When solving problems, equation (34) must be projected on the coordinate axes
This theorem is convenient to use when among the given and unknown quantities there are the mass of a point, its initial and final speed, forces and time of movement.
Theorem on the change in angular momentum of a material point
M 
moment of momentum of a material point relative to the center is equal to the product of the modulus of the momentum of the point and the shoulder, i.e. the shortest distance (perpendicular) from the center to the line coinciding with the velocity vector
,
(36)
.
(37)
The relationship between the moment of force (cause) and the moment of momentum (effect) is established by the following theorem.
Let point M of a given mass m moves under the influence of force F.
,
,
,
(38)
.
(39)
Let's calculate the derivative of (39)
.
(40)
Combining (40) and (38), we finally obtain
.
(41)
Equation (41) expresses the following theorem.

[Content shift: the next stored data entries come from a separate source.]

-- ==== Sys2Proof/Safety.lean ====
section
/-! DEFINITION. The terms claims use: the state elements and what it means that one is unchanged; which
element each operation reads and writes (spec/10_state.md rule R27); the premises of a claim about one
run (spec/70_reset_and_hazards.md rule R154); and what holds of every state a run reaches. -/

namespace Sys2Proof.Machine

/-! ## Elements and frames -/

/-- The storage elements of spec/10_state.md rule R13, and the model's own two fields. -/
inductive Element where
  | name | nlen | buf | h | denom | q | i | upc | tok | tlen | response | turns
deriving DecidableEq, Repr

/-- An element holds the same in two states; of a store, every byte reads the same. -/
def Element.same : Element → State → State → Prop
  | .name, s, t => ∀ a, t.nameAt a = s.nameAt a
  | .nlen, s, t => t.nlen = s.nlen
  | .buf, s, t => ∀ a, t.bufAt a = s.bufAt a
  | .h, s, t => t.h = s.h
  | .denom, s, t => t.denom = s.denom
  | .q, s, t => t.q = s.q
  | .i, s, t => t.i = s.i
  | .upc, s, t => t.upc = s.upc
  | .tok, s, t => ∀ a, t.tokAt a = s.tokAt a
  | .tlen, s, t => t.tlen = s.tlen
  | .response, s, t => t.response = s.response
  | .turns, s, t => t.turns = s.turns

/-- Every element outside a list is unchanged: the FRAME of what the list names. -/
def KeepsAllBut (es : List Element) (s t : State) : Prop := ∀ e, e ∉ es → e.same s t

/-- Two states agree on the elements of a list. -/
def AgreeOn (es : List Element) (s t : State) : Prop := ∀ e ∈ es, e.same s t

end Sys2Proof.Machine

namespace Sys2Proof

open Machine (Element)

/-- Which elements an operation writes (R27; every UOP also writes `UPC` and `I`, every command answers). -/
def Instr.writes : Instr → List Element
  | .asmClr | .asmTag | .asmLic | .asmBody => [.buf, .upc, .i]
  | .trlDen => [.denom, .upc, .i]
  | .trlQ => [.q, .upc, .i]
  | .trlT1 | .trlT2 | .trlT3 | .trlT4 | .trlT5 => [.buf, .upc, .i]
  | .chkInit | .chkStep => [.h, .upc, .i]
  | .chkWr | .obfStep => [.buf, .upc, .i]
  | .fmtOpen | .fmtByte | .fmtClose => [.tok, .tlen, .upc, .i]
  | .nop => [.response]
  | .ldlen _ => [.nlen, .response]
  | .ldname _ _ => [.name, .response]
  | .start => [.tlen, .upc, .i, .response]
  | .rdtok _ | .rdstat => [.response]
  | .reset => [.name, .nlen, .buf, .h, .denom, .q, .i, .upc, .tok, .tlen, .response]

/-- Which elements an operation reads (R27; every UOP also reads `UPC`). -/
def Instr.reads : Instr → List Element
  | .asmClr | .asmTag | .asmLic => [.upc]
  | .asmBody => [.name, .nlen, .upc]
  | .trlDen => [.buf, .upc]
  | .trlQ => [.buf, .denom, .upc]
  | .trlT1 | .trlT3 | .trlT5 => [.nlen, .buf, .upc]
  | .trlT2 => [.nlen, .buf, .q, .upc]
  | .trlT4 => [.nlen, .upc]
  | .chkInit => [.upc]
  | .chkStep => [.nlen, .buf, .h, .i, .upc]
  | .chkWr => [.h, .upc]
  | .obfStep => [.nlen, .buf, .i, .upc]
  | .fmtOpen => [.upc]
  | .fmtByte => [.nlen, .buf, .i, .upc]
  | .fmtClose => [.nlen, .upc]
  | .nop | .reset => []
  | .ldlen _ | .ldname _ _ => [.upc]
  | .start => [.nlen, .upc]
  | .rdtok _ => [.tok, .tlen, .upc]
  | .rdstat => [.tlen, .upc]

end Sys2Proof

namespace Sys2Proof.Machine

/-! ## The premises of a claim about one run (R154) -/

/-- `Quiescent`: `STATUS.BUSY = 0`. -/
def Quiescent (s : State) : Prop := s.busy = false

/-- `LenOk`: `5 <= NLEN <= 32`. -/
def LenOk (s : State) : Prop := s.lenOk = true

/-- `NameIs(N)`: the loaded name is `N`. -/
def NameIs (s : State) (name : List Byte) : Prop := s.nameBytes = name

/-- The command words of START and RESET. -/
def startWord : PortWord := 0x6000
def resetWord : PortWord := 0xE000

/-- `NoReset`: no RESET command and no reset pin among the moves. -/
def NoReset (ts : List Turn) : Prop := Turn.host resetWord ∉ ts ∧ Turn.resetPin ∉ ts

/-- The sequencer alone moves: the host has nothing scheduled (`RUN`, spec/30_encoding.md rule R63). That the
sequencer then moves is the model's choice (assumption log 1). -/
def SequencerOnly (s : State) : Prop := s.turns = []

/-- `k` steps of the machine, stopping at the first stop. -/
def run (k : Nat) (s : State) : Out := Sys2Proof.core.run k s

/-! ## What holds of every state a run reaches -/

/-- `UPC` selects one of the three loop UOPs (R74). -/
def State.inLoop (s : State) : Prop := s.upc = 13 ∨ s.upc = 15 ∨ s.upc = 17

/-- The invariant of KEP: its registers stay in the ranges the spec gives them. -/
structure Inv (s : State) : Prop where
  /-- The stores are in canonical form, within their capacities (spec/20_memory.md R32). -/
  memCanonical : s.mem.wf = true
  /-- `UPC` is never 21..31 (spec/30_encoding.md R59). -/
  upcLegal : s.upc.toNat ≤ 20
  /-- A run has a legal name length (spec/10_state.md R22, spec/40_sequencer.md R72, R77). -/
  runLenOk : s.busy = true → s.lenOk = true
  /-- `I` is 0 outside the loops (spec/10_state.md R19). -/
  posZero : ¬ s.inLoop → s.i = 0
  /-- `I` is a position of the KeyBuffer inside a loop (spec/10_state.md R19). -/
  posInside : s.inLoop → s.pos < s.len
  /-- `TLEN` is 0 until FMT.OPEN has run (spec/10_state.md R23). -/
  tlenBefore : s.upc.toNat ≤ 16 → s.tlen = 0
  /-- `TLEN = 1 + 2*I` as FMT.BYTE proceeds (R23). -/
  tlenBytes : s.upc = 17 → s.tlen.toNat = 1 + 2 * s.pos
  /-- `TLEN = 2*LEN + 1` before FMT.CLOSE (spec/45_formatter.md R125). -/
  tlenClose : s.upc = 18 → s.tlen.toNat = 2 * s.len + 1
  /-- A finished run has `TLEN` even, between 42 and 96 (spec/10_state.md R16, spec/30_encoding.md R52). -/
  tlenDone : s.upc = 19 → 42 ≤ s.tlen.toNat ∧ s.tlen.toNat ≤ 96 ∧ s.tlen.toNat % 2 = 0
  /-- No token after InvalidName (spec/60_exceptions.md R132). -/
  tlenError : s.upc = 20 → s.tlen = 0
  /-- TRL.Q never meets a zero divisor (spec/42_trailer.md R91). -/
  divisorNonzero : s.upc = 6 → s.denom ≠ 0
  /-- `DENOM = 0` in ERROR (spec/10_state.md R20). -/
  divisorError : s.upc = 20 → s.denom = 0
  /-- `BUF[LEN..46]` stays 0 after ASM.CLR (spec/10_state.md R15, spec/41_assembler.md R84). -/
  tailZero : 2 ≤ s.upc.toNat → s.upc.toNat ≤ 18 → ∀ a, s.len ≤ a → a < 47 → s.bufAt a = 0

/-- The layout of `BUF` while a run lays it down, derives the trailer and hashes it (spec/20_memory.md
rule R33). -/
structure Layout (s : State) : Prop where
  /-- prefix0, from ASM.TAG on. -/
  tag : 3 ≤ s.upc.toNat → s.upc.toNat ≤ 14 → s.bufAt 0 = 0x70
  /-- The license word, from ASM.LIC on. -/
  license : 4 ≤ s.upc.toNat → s.upc.toNat ≤ 14 →
    s.bufAt 1 = 0xFF ∧ s.bufAt 2 = 0x39 ∧ s.bufAt 3 = 0x65 ∧ s.bufAt 4 = 0x03
  /-- The checksum field is zero while it is hashed (spec/43_checksum.md R105). -/
  checksumZero : 2 ≤ s.upc.toNat → s.upc.toNat ≤ 14 → ∀ a, 5 ≤ a → a ≤ 8 → s.bufAt a = 0
  /-- The body is the name, from ASM.BODY on (spec/10_state.md R25). -/
  body : 5 ≤ s.upc.toNat → s.upc.toNat ≤ 14 → ∀ a, a < s.n → s.bufAt (9 + a) = s.nameAt a
  /-- trailer[0] is never written (spec/42_trailer.md R99). -/
  trailerFirst : 2 ≤ s.upc.toNat → s.upc.toNat ≤ 14 → s.bufAt s.tr = 0
  /-- The trailer is unwritten until TRL.T1 (spec/60_exceptions.md R133). -/
  trailerUnwritten : 2 ≤ s.upc.toNat → s.upc.toNat ≤ 7 → ∀ j, j ≤ 5 → s.bufAt (s.tr + j) = 0

/-- The condition of the division guard on the loaded name (spec/60_exceptions.md rule R131), read from the
body bytes. -/
def GuardFails (s : State) : Prop := (s.b0.toNat + 256 - s.b3.toNat + 1) % 256 = 0

end Sys2Proof.Machine
end

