/-- A micro-operation keeps the map: each field is laid down by the operation before the map first names it, and
no later operation writes there, CHK.WR apart, after which the map says nothing. -/
theorem layout_uop (hinv : Inv s) (hs : Layout s) (hc : encode i = .uop s.upc) (h : exec i s = .next t) :
    Layout t := by
  obtain ⟨hn, -⟩ := hinv.inRun hc
  have htr := s.tr_eq
  obtain ⟨rfl, -⟩ := exec_uop_next hc h
  have hupc := advance_upc_toNat hc
  have hbuf (a : Nat) : (advance i (dataEffect i s)).bufAt a = (dataEffect i s).bufAt a := by simp [State.bufAt]
  have hn' : (advance i (dataEffect i s)).n = s.n := by simp [State.n]
  have hname (a : Nat) : (advance i (dataEffect i s)).nameAt a = s.nameAt a := by simp [State.nameAt]
  have htr' : (advance i (dataEffect i s)).tr = s.tr := congrArg (9 + ·) hn'
  have keep {a : Nat} (h1 : s.upc.toNat ≠ 1) (ha : ¬ WritesBufAt s.upc.toNat s a) :
      (dataEffect i s).bufAt a = s.bufAt a := dataEffect_bufAt_of_not_writes hc rfl h1 ha
  generalize advance i (dataEffect i s) = u at hupc hbuf hn' hname htr' ⊢
  refine
    { tag := fun h3 h14 => ?_
      license := fun h4 h14 => ?_
      checksumZero := fun h2 h14 a h5 h8 => ?_
      body := fun h5 h14 a ha => ?_
      trailerFirst := fun h2 h14 => ?_
      trailerUnwritten := fun h2 h7 j hj => ?_ }
  · rw [hbuf]
    by_cases hat : s.upc.toNat = 2
    · exact dataEffect_asmTag_bufAt hc hat
    · rw [keep (by omega) (by rw [WritesBufAt]; omega), hs.tag (by omega) (by omega)]
  · rw [hbuf, hbuf, hbuf, hbuf]
    by_cases hat : s.upc.toNat = 3
    · exact dataEffect_asmLic_bufAt hc hat
    · have hkeep {a : Nat} (h1 : 1 ≤ a) (h4 : a ≤ 4) : (dataEffect i s).bufAt a = s.bufAt a :=
        keep (by omega) (by rw [WritesBufAt]; omega)
      rw [hkeep (by decide) (by decide), hkeep (by decide) (by decide), hkeep (by decide) (by decide),
        hkeep (by decide) (by decide)]
      exact hs.license (by omega) (by omega)
  · rw [hbuf]
    by_cases hat : s.upc.toNat = 1
    · exact dataEffect_asmClr_bufAt hc hat a
    · rw [keep hat (by rw [WritesBufAt]; omega), hs.checksumZero (by omega) (by omega) a h5 h8]
  · rw [hn'] at ha
    rw [hbuf, hname]
    by_cases hat : s.upc.toNat = 4
    · exact dataEffect_asmBody_bufAt hc hat ha
    · rw [keep (by omega) (by rw [WritesBufAt]; omega), hs.body (by omega) (by omega) a ha]
  · rw [hbuf, htr']
    by_cases hat : s.upc.toNat = 1
    · exact dataEffect_asmClr_bufAt hc hat _
    · rw [keep hat (by rw [WritesBufAt]; omega), hs.trailerFirst (by omega) (by omega)]
  · rw [hbuf, htr']
    by_cases hat : s.upc.toNat = 1
    · exact dataEffect_asmClr_bufAt hc hat _
    · rw [keep hat (by rw [WritesBufAt]; omega), hs.trailerUnwritten (by omega) (by omega) j hj]

end step

/-- Settles O48: by what the step has done, whichever agent moved. -/
theorem stepKeepsLayout : Obligations.StepKeepsLayout := by
  intro s t hinv hs h
  have hs' : Layout s.takeTurn := hs.setTurns _
  cases step_next_cases h with
  | command i w hw h => exact layout_command hs' hw h
  | reserved h => exact h ▸ hs'.respond 0
  | uop i hc h => exact layout_uop (hinv.setTurns _) hs' hc h
  | noStep h => exact h ▸ hs'
  | resetPin h => exact h ▸ layout_of_outside (.inl Nat.two_pos)

end Sys2Proof.Machine
end

section
/-! PROOFS. What a step runs (spec/40_sequencer.md rules R67, R78), what the quotient is, where an operation
stops, and what the host sees (spec/60_exceptions.md rule R142). -/

namespace Sys2Proof.Machine

/-! ## What a step runs -/

/-- Settles O6: the step by the kind of its turn. -/
theorem stepRunsHostCommand : Obligations.StepRunsHostCommand := fun _ _ _ _ ht hd => step_host ht hd

/-- `UPC` selects a micro-operation exactly at their codes (R55, R59). -/
theorem decodeUop_ok_iff (c : UopCode) : (∃ i, decodeUop c = .ok i) ↔ 1 ≤ c.toNat ∧ c.toNat ≤ 18 :=
  ⟨fun ⟨_, hd⟩ => uop_code_range (encode_of_decodeUop hd),
    fun ⟨h1, h18⟩ => (decodeUop_of_busy h1 h18).imp fun _ h => h.1⟩

theorem decodeUop_error_of_not_range {c : UopCode} (h : ¬ (1 ≤ c.toNat ∧ c.toNat ≤ 18)) :
    ∃ e, decodeUop c = .error e := by
  cases hd : decodeUop c with
  | ok i => exact absurd ((decodeUop_ok_iff c).mp ⟨i, hd⟩) h
  | error e => exact ⟨e, rfl⟩

/-- Settles O7: the sequencer's turn, given or by an empty schedule, with an operation at `UPC` and without. -/
theorem stepRunsSequencerOperation : Obligations.StepRunsSequencerOperation := by
  refine ⟨fun _ _ _ ht hd => step_sequencer ht hd, fun _ _ ht hd => step_alone ht hd,
    fun s => decodeUop_ok_iff s.upc, fun s ts ht hn => ?_, fun s ht hn => ?_⟩
  · obtain ⟨e, hd⟩ := decodeUop_error_of_not_range hn
    exact step_noStep ht hd
  · obtain ⟨e, hd⟩ := decodeUop_error_of_not_range hn
    exact step_idle ht hd

/-! ## The quotient -/

theorem setQ_keepsAllBut (s : State) (v : Byte) : KeepsAllBut [.q] s (s.setQ v) := by
  intro e he
  cases e with
  | name | buf | tok => exact fun _ => rfl
  | nlen | h | denom | i | upc | tlen | response | turns => rfl
  | q => simp at he

/-- Settles O25: a write of `Q` and `next`. -/
theorem trlQAppliesQuotientFunction : Obligations.TrlQAppliesQuotientFunction :=
  ⟨rfl, fun s => ⟨_, rfl, rfl, rfl, rfl,
    (setQ_keepsAllBut s _).trans (setUpc_setI_keepsAllBut _ (s.upc + 1) 0)⟩⟩

/-- Settles O26: the byte operators in natural numbers; the known name's trailer bytes are closed terms. -/
theorem namedQuotientFunctions : Obligations.NamedQuotientFunctions := by
  refine ⟨fun b0 b1 d _ => ⟨?_, ?_⟩, by decide, by decide⟩
  · rw [qfnDoc, BitVec.toNat_udiv, BitVec.toNat_mul]
  · rw [qfnRem, BitVec.toNat_umod, BitVec.toNat_mul]

/-! ## The stops -/

theorem writeTrailer_outside {s : State} {j : Nat} (v : Byte) (h : 47 ≤ s.tr + j) :
    writeTrailer s j v = .fault (.bufIndexOutside (s.tr + j)) := by
  rw [writeTrailer, memWrite1, storeBuf_outside (show 47 < s.tr + j + 1 by omega)]; rfl

/-- Settles O43: each bounded access at its first index outside. -/
theorem indexOutsideStoreFaults : Obligations.IndexOutsideStoreFaults := by
  have trailer {s : State} {j : Nat} (v : Byte) (h : 38 ≤ s.n + j) :
      writeTrailer s j v = .fault (.bufIndexOutside (s.tr + j)) :=
    writeTrailer_outside v (by rw [s.tr_eq]; omega)
  refine ⟨fun s hn => ?_, fun s hn => trailer _ (by omega), fun s hn => trailer _ (by omega),
    fun s hn => trailer _ (by omega), fun s hn => trailer _ (by omega), fun s hn => trailer _ (by omega),
    fun s hp i hi => ?_, fun s hn => ?_, fun s tidx hdone h96 hlt => ?_⟩
  · rw [exec, execAsmBody, copyName, if_neg (Nat.not_le.mpr hn)]; rfl
  · rcases hi with rfl | rfl | rfl
    · rw [exec, execChkStep, loadBuf_outside _ hp]
    · rw [exec, execObfStep, loadBuf_outside _ hp]
    · rw [exec, execFmtByte, loadBuf_outside _ hp]
  · have hlen := s.len_eq
    rw [exec, execFmtClose, storeTok_outside (show 96 < 2 * s.len + 1 + 1 by omega)]; rfl
  · have hread : (s.isDone && decide (tidx < s.tlen.toNat)) = true := by
      rw [Bool.and_eq_true, s.isDone_iff, decide_eq_true_eq]
      exact ⟨hdone, hlt⟩
    rw [exec, execRdtok, if_pos hread, loadTok_outside _ h96]

/-! ## What the host sees -/

/-- The word an operation answers with, if it answers. -/
def answer : Out → Option PortWord
  | .next t => some t.response
  | .fault _ | .refused _ => none

theorem exists_next_iff (o : Out) : (∃ t, o = .next t) ↔ (answer o).isSome = true := by
  cases o <;> simp [answer]

theorem answer_andThen_respond (o : Out) (v : PortWord) :
    answer (andThen o fun t => respond t v) = (answer o).map fun _ => v := by
  cases o <;> rfl

section agree
variable {s s' : State}

theorem isDone_congr (h : s'.upc = s.upc) : s'.isDone = s.isDone := by rw [State.isDone, State.isDone, h]

theorem busy_congr (h : s'.upc = s.upc) : s'.busy = s.busy := by rw [State.busy, State.busy, h]

theorem statusWord_congr (hupc : s'.upc = s.upc) (htlen : s'.tlen = s.tlen) : s'.statusWord = s.statusWord := by
  rw [State.statusWord, State.statusWord, State.tlenVis, State.tlenVis, State.status, State.status, State.isErr,
    State.isErr, isDone_congr hupc, busy_congr hupc, hupc, htlen]

/-- A command answers by `NLEN`, `TOK`, `TLEN` and `UPC` alone. -/
theorem answer_exec_command {i : Instr} {w : PortWord} (hw : encode i = .command w)
    (h : AgreeOn [.nlen, .tok, .tlen, .upc] s s') : answer (exec i s') = answer (exec i s) := by
  have hnlen : s'.nlen = s.nlen := h .nlen (by decide)
  have htok (a : Nat) : s'.tokAt a = s.tokAt a := h .tok (by decide) a
  have htlen : s'.tlen = s.tlen := h .tlen (by decide)
  have hupc : s'.upc = s.upc := h .upc (by decide)
  have hdone := isDone_congr hupc
  have hbusy := busy_congr hupc
  cases i with
  | nop | reset => rfl
  | ldlen len => rw [exec, exec, execLdlen, execLdlen, hbusy]; cases s.busy <;> rfl
  | ldname idx data =>
    have hstore : (answer (storeName s' idx data)).map (fun _ => (0 : PortWord)) =
        (answer (storeName s idx data)).map fun _ => 0 := by
      rw [storeName, storeName]; split_ifs <;> rfl
    rw [exec, exec, execLdname, execLdname, hbusy]
    cases s.busy
    · exact (answer_andThen_respond ..).trans (hstore.trans (answer_andThen_respond ..).symm)
    · rfl
  | start =>
    have hlen : s'.lenOk = s.lenOk := by rw [State.lenOk, State.lenOk, State.n, State.n, hnlen]
    rw [exec, exec, execStart, execStart, hbusy, hlen]
    cases s.busy <;> cases s.lenOk <;> rfl
  | rdtok tidx =>
    rw [exec, exec, execRdtok, execRdtok, hdone, htlen, loadTok, loadTok, htok]
    split_ifs <;> rfl
  | rdstat => exact congrArg some (statusWord_congr hupc htlen)
  | _ => cases hw

end agree

/-- Settles O19: the two steps answer alike, whether the word is a command or reserved. -/
theorem hostCannotSeeIntermediates : Obligations.HostCannotSeeIntermediates := by
  intro s s' w ts ts' ht ht' hagree
  have hanswer : answer (step s') = answer (step s) := by
    cases hd : decodeCommand w with
    | error e => rw [step_reserved ht hd, step_reserved ht' hd]; rfl
    | ok i =>
      rw [step_host ht hd, step_host ht' hd]
      refine answer_exec_command (encode_of_decodeCommand hd) fun e he => ?_
      have := hagree e he
      cases e with
      | turns => simp at he
      | _ => exact this
  refine ⟨by rw [exists_next_iff, exists_next_iff, hanswer], fun t t' hstep hstep' => ?_⟩
  rw [hstep, hstep'] at hanswer
  exact (Option.some.inj hanswer).symm

end Sys2Proof.Machine
end

section
/-! PROOFS. The access table of spec/10_state.md rule R27: what an operation writes and what it reads. -/

namespace Sys2Proof.Machine

/-! ## Writes -/

theorem KeepsAllBut.mono {es fs : List Element} {s t : State} (h : KeepsAllBut es s t) (hsub : es ⊆ fs) :
    KeepsAllBut fs s t := fun e he => h e fun hm => he (hsub hm)

section frames
variable (s : State)

theorem setNlen_keepsAllBut (v : BitVec 6) : KeepsAllBut [.nlen] s (s.setNlen v) := by
  intro e he
  cases e with
  | name | buf | tok => exact fun _ => rfl
  | h | denom | q | i | upc | tlen | response | turns => rfl
  | nlen => simp at he

theorem setName_keepsAllBut (m : Store) : KeepsAllBut [.name] s (s.setName m) := by
  intro e he
  cases e with
  | buf | tok => exact fun _ => rfl
  | nlen | h | denom | q | i | upc | tlen | response | turns => rfl
  | name => simp at he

Theorem: The time derivative of the angular momentum vector of a material point relative to some center is equal to the moment of the force acting on the point relative to the same center.
When solving problems, equation (41) must be projected on the coordinate axes
In equations (42), the moments of momentum and force are calculated relative to the coordinate axes.
From (41) it follows law of conservation of angular momentum (Kepler's law).
If the moment of force acting on a material point relative to any center is zero, then the angular momentum of the point relative to this center retains its magnitude and direction.
If 
, That 
.
The theorem and conservation law are used in problems involving curvilinear motion, especially under the action of central forces.